Who knew the Rockford theme song lent itself to so many genres?

Marching bands....





Cheesy English show bands...




C&W bands....




Drum solos....




Even (accidentally) They Might Be Giants!






Jim Rockford and Me

If I had to pick one word to describe the 1970's, it would be hassle. Everything was a hassle. People were always getting hassled. No character on television got hassled as much as Jim Rockford. We got to watch as he suffered indignities, went broke, took beatings, cracked wise, fought back with whatever came to hand and (usually) emerged (sort of) victorious. (Or at least lived to fight another day, still in possession of his teeth, his trailer and his Firebird.)

I watched the pilot episode as an eight-year old, though the thing that I felt was coolest in 1974 -- Rockford shooting down an airplane with a revolver -- now seems like one of the weakest gags in the show's six-year run. But even at that tender age the show struck a chord with me. Life was full of hassles. But with brains, a bit of skepticism and a dry wit, you could prevail. Jim Rockford has been a kind of hero of mine ever since.

If I had to justify the existence of this blog (do I?), I would say I find a missing element in other things that have been written about the show.
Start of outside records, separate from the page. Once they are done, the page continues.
/-- A list in an order that is a free choice. -/
def State.shuffle {α : Type} : Nat → List α → State → List α × State
  | 0, xs, s => (xs, s)
  | k + 1, xs, s =>
    if xs.length ≤ 1 then (xs, s)
    else
      let r := s.chooseNat xs.length
      match xs[r.1]? with
      | none => (xs, r.2)
      | some x =>
        let q := State.shuffle k (xs.eraseIdx r.1) r.2
        (x :: q.1, q.2)

/-- The job of a number; one that does not exist reads as 0 everywhere. -/
def State.job (s : State) (j : Nat) : Job :=
  (s.jobs.find? (·.id == j)).getD ⟨j, 0, 0, 0, 0, 0, 0, 0, 0, false, false⟩

/-- Changing a job. -/
def State.updJob (s : State) (j : Nat) (f : Job → Job) : State :=
  { s with jobs := s.jobs.map fun b => if b.id = j then f b else b }

/-- The compute die of a cluster (00_scope.md R3). -/
def dieOf (cluster : Nat) : Fin 6 := Fin.ofNat 6 (cluster / 16)

/-- `CYCLE` of a cluster's die (06_registers.md R127). -/
def State.now (s : State) (cluster : Nat) : Nat := s.cycle[dieOf cluster]

/-- `ctime` of a cluster (02_lines_and_homes.md R38). Number 64 stands for the edge die, which has none of its own: the
greatest of all. -/
def State.ctimeOf (s : State) (cluster : Nat) : DWord :=
  if 64 ≤ cluster then s.ctime.toList.foldl tmax 0 else s.ctime[Fin.ofNat 64 cluster]

/-- A stamp or a time presented at a cluster raises its `ctime` (R38). -/
def State.raiseCtime (s : State) (cluster : Nat) (t : DWord) : State :=
  if 64 ≤ cluster then s
  else { s with ctime := s.ctime.set (Fin.ofNat 64 cluster).val (tmax (s.ctimeOf cluster) t) (Fin.ofNat 64 cluster).isLt }

/-! ### Registers by name (06_registers.md R114-R122) -/

/-- The physical register of a name (R122). -/
def physG (rrb : BitVec 4) (r : GReg) : Fin 64 :=
  if 32 ≤ r.toNat ∧ r.toNat ≤ 47 then Fin.ofNat 64 (32 + (r.toNat - 32 + rrb.toNat) % 16) else Fin.ofNat 64 r.toNat

/-- The physical predicate of a name (R122). -/
def physP (rrb : BitVec 4) (p : PReg) : Nat :=
  if 8 ≤ p.toNat then 8 + (p.toNat - 8 + rrb.toNat) % 8 else p.toNat

/-- Reading a predicate; `p0` reads 1 (R117). -/
def Lane.pred (ln : Lane) (rrb : BitVec 4) (p : PReg) : Bool :=
  if p = 0 then true else ln.p.getLsbD (physP rrb p)

/-- Writing a predicate; a write to `p0` is discarded (R117). -/
def Lane.setPred (ln : Lane) (rrb : BitVec 4) (p : PReg) (b : Bool) : Lane :=
  if p = 0 then ln else { ln with p := setBit ln.p (physP rrb p) b, pbad := setBit ln.pbad (physP rrb p) false }

/-- The register of a physical number. -/
def Lane.reg (ln : Lane) (i : Fin 64) : Word := ln.g[i]

/-- A register is overwritten or emptied: it holds no token any more (05_engines.md R106). -/
def Lane.dropTok (ln : Lane) (i : Fin 64) : List Tok := ln.toks.filter fun t => t.lo != i.val && t.hi != i.val

/-- Writing a register full (R118). -/
def Lane.setReg (ln : Lane) (i : Fin 64) (v : Word) : Lane :=
  { ln with g := ln.g.set i.val v i.isLt, full := setBit ln.full i.val true, pend := setBit ln.pend i.val false,
            bad := setBit ln.bad i.val false, toks := ln.dropTok i, gone := ln.gone.filter fun x => x.1 != i.val }

/-- Marking a register empty, its producer pending (R118). -/
def Lane.setPending (ln : Lane) (i : Fin 64) : Lane :=
  { ln with full := setBit ln.full i.val false, pend := setBit ln.pend i.val true, toks := ln.dropTok i }

/-- Marking a register empty by a consume (R119). -/
def Lane.setEmpty (ln : Lane) (i : Fin 64) : Lane := { ln with full := setBit ln.full i.val false, toks := ln.dropTok i }

/-- Marking a register full again, keeping its value (12_waymark.md R283). -/
def Lane.refill (ln : Lane) (i : Fin 64) : Lane :=
  { ln with full := setBit ln.full i.val true, pend := setBit ln.pend i.val false }

/-- Marking a register as poisoned (19_traps.md R429). -/
def Lane.poison (ln : Lane) (i : Fin 64) : Lane := { ln with bad := setBit ln.bad i.val true }

/-- Marking a register as the destination of a load that the scale-up window did not answer (23_host_and_links.md R469). -/
def Lane.lose (ln : Lane) (i : Fin 64) (va : DWord) : Lane := { ln.poison i with gone := ln.gone ++ [(i.val, va)] }

/-- A uniform register of a path; `s31` of a path inside a handler is `SCRATCH` (19_traps.md R417). -/
def Agent.sreg (a : Agent) (act : Bool) (r : SReg) : DWord :=
  if act && r == 31 then a.frame.scratch else a.s[Fin.ofNat 32 r.toNat]

/-- Writing a uniform register of a path (R417). -/
def Agent.setSreg (a : Agent) (act : Bool) (r : SReg) (v : DWord) : Agent :=
  let n := if act && r == 31 then 32 else r.toNat
  let a := { a with sBad := setBit a.sBad n false, sGone := a.sGone.filter fun x => x.1 != n }
  if n = 32 then { a with frame := { a.frame with scratch := v } }
  else { a with s := a.s.set (Fin.ofNat 32 r.toNat).val v (Fin.ofNat 32 r.toNat).isLt }

/-- The number of a uniform register of a path among the destinations of loads: 32 is `SCRATCH` (R417). -/
def sregNum (act : Bool) (r : SReg) : Nat := if act && r == 31 then 32 else r.toNat

/-- A destination is a uniform register. -/
def Dest.isUni (d : Dest) (n : Nat) : Bool :=
  match d with
  | .uni q _ _ => q == n
  | _ => false

/-- A load to a uniform register is in flight (06_registers.md R116). -/
def State.sregBusy (s : State) (uid : Nat) (act : Bool) (r : SReg) : Bool :=
  (s.loads.any fun l => l.uid == uid && l.dst.isUni (sregNum act r))
    || (s.remotes.any fun x => x.uid == uid && x.dest.isUni (sregNum act r))
    || (s.rreplies.any fun x => x.uid == uid && x.dest.isUni (sregNum act r))

/-- `SELF` of a lane (R127). -/
def Agent.selfId (a : Agent) (lane : Nat) : BitVec 23 :=
  (if a.wide then (1 : BitVec 1) else 0) ++ BitVec.ofNat 6 a.place.cluster ++ BitVec.ofNat 6 a.place.core
    ++ BitVec.ofNat 5 a.place.ctx ++ BitVec.ofNat 5 lane

/-! ### Paths -/

/-- The path of a slot. -/
def Agent.slot (a : Agent) (b : Bool) : Option Path := if b then a.slotB else a.slotA

/-- Replacing the path of a slot. -/
def Agent.setSlot (a : Agent) (b : Bool) (p : Option Path) : Agent :=
  if b then { a with slotB := p } else { a with slotA := p }

/-- Changing the path of a slot of a unit. -/
def State.updPath (s : State) (uid : Nat) (b : Bool) (f : Path → Path) : State :=
  s.updAgent uid fun a => a.setSlot b ((a.slot b).map f)

/-- The rotation base of a path; a handler has its own (19_traps.md R416; log entry 13). -/
def Agent.rrbOf (a : Agent) (act : Bool) : BitVec 4 := if act then a.hrrb else a.rrb

/-- The loop levels of a path, innermost first; a handler has its own (R416). -/
def Agent.loopsOf (a : Agent) (act : Bool) : List Loop := if act then a.hloops else a.loops

/-- Setting the rotation base and the loop levels of a path. -/
def Agent.setLoops (a : Agent) (act : Bool) (rrb : BitVec 4) (l : List Loop) : Agent :=
  if act then { a with hrrb := rrb, hloops := l } else { a with rrb := rrb, loops := l }

/-- The current loop: the innermost level whose FRZ is 0 (16_loops.md R349). -/
def Agent.curLoop (a : Agent) (act : Bool) : Option Loop := (a.loopsOf act).find? fun l => !l.frz

/-- The word number, in the wide store of a unit's core, of word `w` of divergence-stack record `k` (R76). -/
def stackWord (ctx k w : Nat) : Nat := (0x50000 + ctx * 512 + k * 16) / 4 + w

/-- The key of a local-store word. -/
def lkey (c : CoreId) (w : Nat) : Nat := (c.cluster * 64 + c.core) * 2 ^ 18 + w

/-- The size in bytes of a core's local store (04_cluster_store.md R75). -/
def lsize (core : Nat) : Nat := if isWideCore core then 0x80000 else 0x10000

/-- A local-store word (R75). -/
def State.lword (s : State) (c : CoreId) (w : Nat) : LWord := sget LWord.fresh (lkey c w) s.lwords

/-- Replacing a local-store word. -/
def State.setLword (s : State) (c : CoreId) (w : Nat) (x : LWord) : State :=
  { s with lwords := sput LWord.fresh (lkey c w) x s.lwords }

/-- Writing the value of a word; its bit stays, and a whole-word write clears poison, or writes that of its data (R78,
19_traps.md R429, R430). -/
def State.putLword (s : State) (c : CoreId) (w : Nat) (v : Word) (bad : Bool := false) : State :=
  s.setLword c w { s.lword c w with v := v, bad := bad }

/-- The signed join offset, in words, of a stack record (R346); 0 where the path waits or owes no join. -/
def Path.joinOff (p : Path) : Word :=
  match p.joins with
  | [] => 0
  | j :: _ => BitVec.ofInt 32 ((j.1.toInt - p.pc.toInt) / 4)

/-- Writing divergence-stack record `k` of a unit (R346). -/
def State.putRec (s : State) (a : Agent) (k : Nat) (p : Path) : State :=
  let c := a.place.coreId
  let s := s.putLword c (stackWord a.place.ctx k 0) (lo32 p.pc)
  let s := s.putLword c (stackWord a.place.ctx k 1) (hi32 p.pc)
  let s := s.putLword c (stackWord a.place.ctx k 2) p.mask
  s.putLword c (stackWord a.place.ctx k 3) p.joinOff

/-- Pushing a path on the divergence stack (R346): record `k` is the number of records held. -/
def State.pushPath (s : State) (uid : Nat) (p : Path) : State :=
  match s.agent? uid with
  | none => s
  | some a => (s.putRec a a.stack.length p).setAgent { a with stack := p :: a.stack }

/-- Record `k` as the store holds it, with the device's part `p` of it (R346). A PC whose bits [1:0] are not zero, as supervisor
software may write it there (04_cluster_store.md R76), is cause 0x05 (08_encoding.md R154; log entry 15). -/
def State.recPath (s : State) (a : Agent) (k : Nat) (p : Path) : Path :=
  let c := a.place.coreId
  let pc := cat32 (s.lword c (stackWord a.place.ctx k 1)).v (s.lword c (stackWord a.place.ctx k 0)).v
  let j := (s.lword c (stackWord a.place.ctx k 3)).v
  let m := (s.lword c (stackWord a.place.ctx k 2)).v &&& a.live
  { p with pc := pc, mask := m, trap := if pc.extractLsb' 0 2 = 0 then p.trap else p.trap.or (some (m, 0x05, pc, 0, pc)),
           joins := if j = 0 then (if p.joinOff = 0 then p.joins else p.joins.tail)
                    else (pc + (j.signExtend 64) * 4, (p.joins.head?.map (·.2)).getD false) :: p.joins.tail }

/-- The top record. -/
def State.topPath (s : State) (a : Agent) : Option Path :=
  match a.stack with
  | [] => none
  | p :: rest => some (s.recPath a rest.length p)

/-- The records of a unit, the top first. -/
def State.records (s : State) (a : Agent) : List Path :=
  a.stack.mapIdx fun i p => s.recPath a (a.stack.length - 1 - i) p

/-- A unit with these records, the top first, written to the store. -/
def State.setStack (s : State) (a : Agent) (ps : List Path) : State :=
  ((ps.zipIdx).foldl (fun s x => s.putRec a (ps.length - 1 - x.2) x.1) s).setAgent { a with stack := ps }

/-- Popping the top record into a slot that is free (R347). -/
def State.popPath (s : State) (uid : Nat) (b : Bool) : State :=
  match s.agent? uid with
  | none => s
  | some a =>
    match s.topPath a with
    | none => s
    | some p => s.setAgent ({ a with stack := a.stack.tail }.setSlot b (some p))

/-- The path is at its innermost join (R347). -/
def Path.atJoin (p : Path) : Bool :=
  match p.joins with
  | [] => false
  | j :: _ => j.1 == p.pc

/-- Two paths at one PC may merge: neither is held, halted or about to trap, and both are in a handler or neither. -/
def Path.mergeable (p q : Path) : Bool :=
  p.act == q.act && p.priv == q.priv && p.back.isSome == q.back.isSome && p.trap.isNone && q.trap.isNone
    && (p.mode == .run || p.mode == .stopped) && (q.mode == .run || q.mode == .stopped)

/-- The joins that two paths share, outermost ones. -/
def commonJoins (a b : List (DWord × Bool)) : List (DWord × Bool) :=
  ((a.reverse.zip b.reverse).takeWhile fun x => x.1 == x.2).reverse.map (·.1)

/-- The earlier of two waits. -/
def earlier (x y : Option Wait) : Option Wait :=
  match x, y with
  | some v, some w => if w.since < v.since then some w else some v
  | some v, none => some v
  | none, y => y

/-- The wait of a merged path: a `TINV` begins its wait for what has used its entries again, with the lanes that have joined. -/
def mergedWait (x y : Option Wait) : Option Wait :=
  (earlier x y).map fun w => if w.kind = .inval then { w with kind := .order } else w

/-- The merged path of two at one PC: the union of their lanes (R347); at an instruction that one of them waits at it waits on,
and the lanes that have not performed there do so. -/
def Path.merge (p q : Path) : Path :=
  { p with mask := p.mask ||| q.mask, mode := .run, joins := commonJoins p.joins q.joins, wait := mergedWait p.wait q.wait,
           done := p.done ||| q.done, parked := p.parked ||| q.parked, buf := [] }

/-- A path goes on at a PC. One whose bits [1:0] are not zero, as a loop level that software has written may give it, is cause
0x05 there (08_encoding.md R154, 17_isa_control.md R365; log entry 15). -/
def Path.goto (p : Path) (pc : DWord) : Path :=
  { p with pc := pc, trap := if pc.extractLsb' 0 2 = 0 then p.trap else some (p.mask, 0x05, pc, 0, pc) }

/-- Every path of a unit: the slots and the records. -/
def Agent.paths (a : Agent) : List Path := a.slotA.toList ++ a.slotB.toList ++ a.stack

/-- Another path of the unit still owes the join at which a path stands (R347). -/
def Agent.joinAlive (a : Agent) (p : Path) : Bool :=
  a.paths.any fun q => (q.mask &&& p.mask) == 0 && q.mask != 0 && p.joins.isSuffixOf q.joins

/-- The lanes of a group that are live and have not stopped at a return address (R340). -/
def Agent.groupOut (a : Agent) (ret : DWord) (g : Mask) : Mask :=
  a.paths.foldl (fun m q => if q.pc == ret && q.atJoin && q.hold.isNone then m &&& ~~~q.mask else m) (g &&& a.live)

/-- A path held at a `CALLI` whose group is through is released (R340). -/
def Path.unhold (a : Agent) (p : Path) : Path :=
  match p.hold with
  | some (ret, g) => if a.groupOut ret g = 0 then { p with hold := none, mode := .run, wait := none } else p
  | none => p

/-! ### Loops: the back edge (16_loops.md R351, R352) -/

/-- Replacing the current loop by another level, or popping it. -/
def replaceCur (ls : List Loop) (x : Option Loop) : List Loop :=
  match ls with
  | [] => []
  | l :: rest => if l.frz then l :: replaceCur rest x else x.toList ++ rest

/-- Writing logical `p8` in every lane of the unit (R352). -/
def Agent.setP8 (a : Agent) (rrb : BitVec 4) (b : Bool) : Agent :=
  { a with lanes := a.lanes.map fun ln => ln.setPred rrb 8 b }

/-- The back edge of R351, from a next PC by sequential flow: the unit and the PC after it. The fuel is the number of
levels held. -/
def backEdge (act : Bool) : Nat → Agent → DWord → Agent × DWord
  | 0, a, pc => (a, pc)
  | n + 1, a, pc =>
    match a.curLoop act with
    | none => (a, pc)
    | some c =>
      if c.stop ≠ pc then (a, pc)
      else if 1 < c.remain.toNat then
        let r := c.remain - 1
        let ls := replaceCur (a.loopsOf act) (some { c with remain := r })
        if c.stages = 0 then (a.setLoops act (a.rrbOf act) ls, c.start)
        else
          let rrb := a.rrbOf act - 1
          ((a.setLoops act rrb ls).setP8 rrb (c.stages.toNat ≤ r.toNat), c.start)
      else backEdge act n (a.setLoops act (a.rrbOf act) (replaceCur (a.loopsOf act) none)) c.stop

/-- The next PC by sequential flow is the current loop's END (R351). -/
def Agent.atEnd (a : Agent) (act : Bool) (npc : DWord) : Bool :=
  match a.curLoop act with
  | some c => c.stop == npc
  | none => false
They fixate on the answering-machine messages (not that funny to me) or the plots (I find them hit or miss). To me the enduring appeal of the show is the character of Jim Rockford.

My goal is to rewatch some of my favorite episodes (Thanks, Hulu) and share my thoughts on the character of James Scott Rockford, with observations about other noteworthy characters, plots, guest stars, hassles, 70s fashion, and, best of all, examples of the Rockford wit.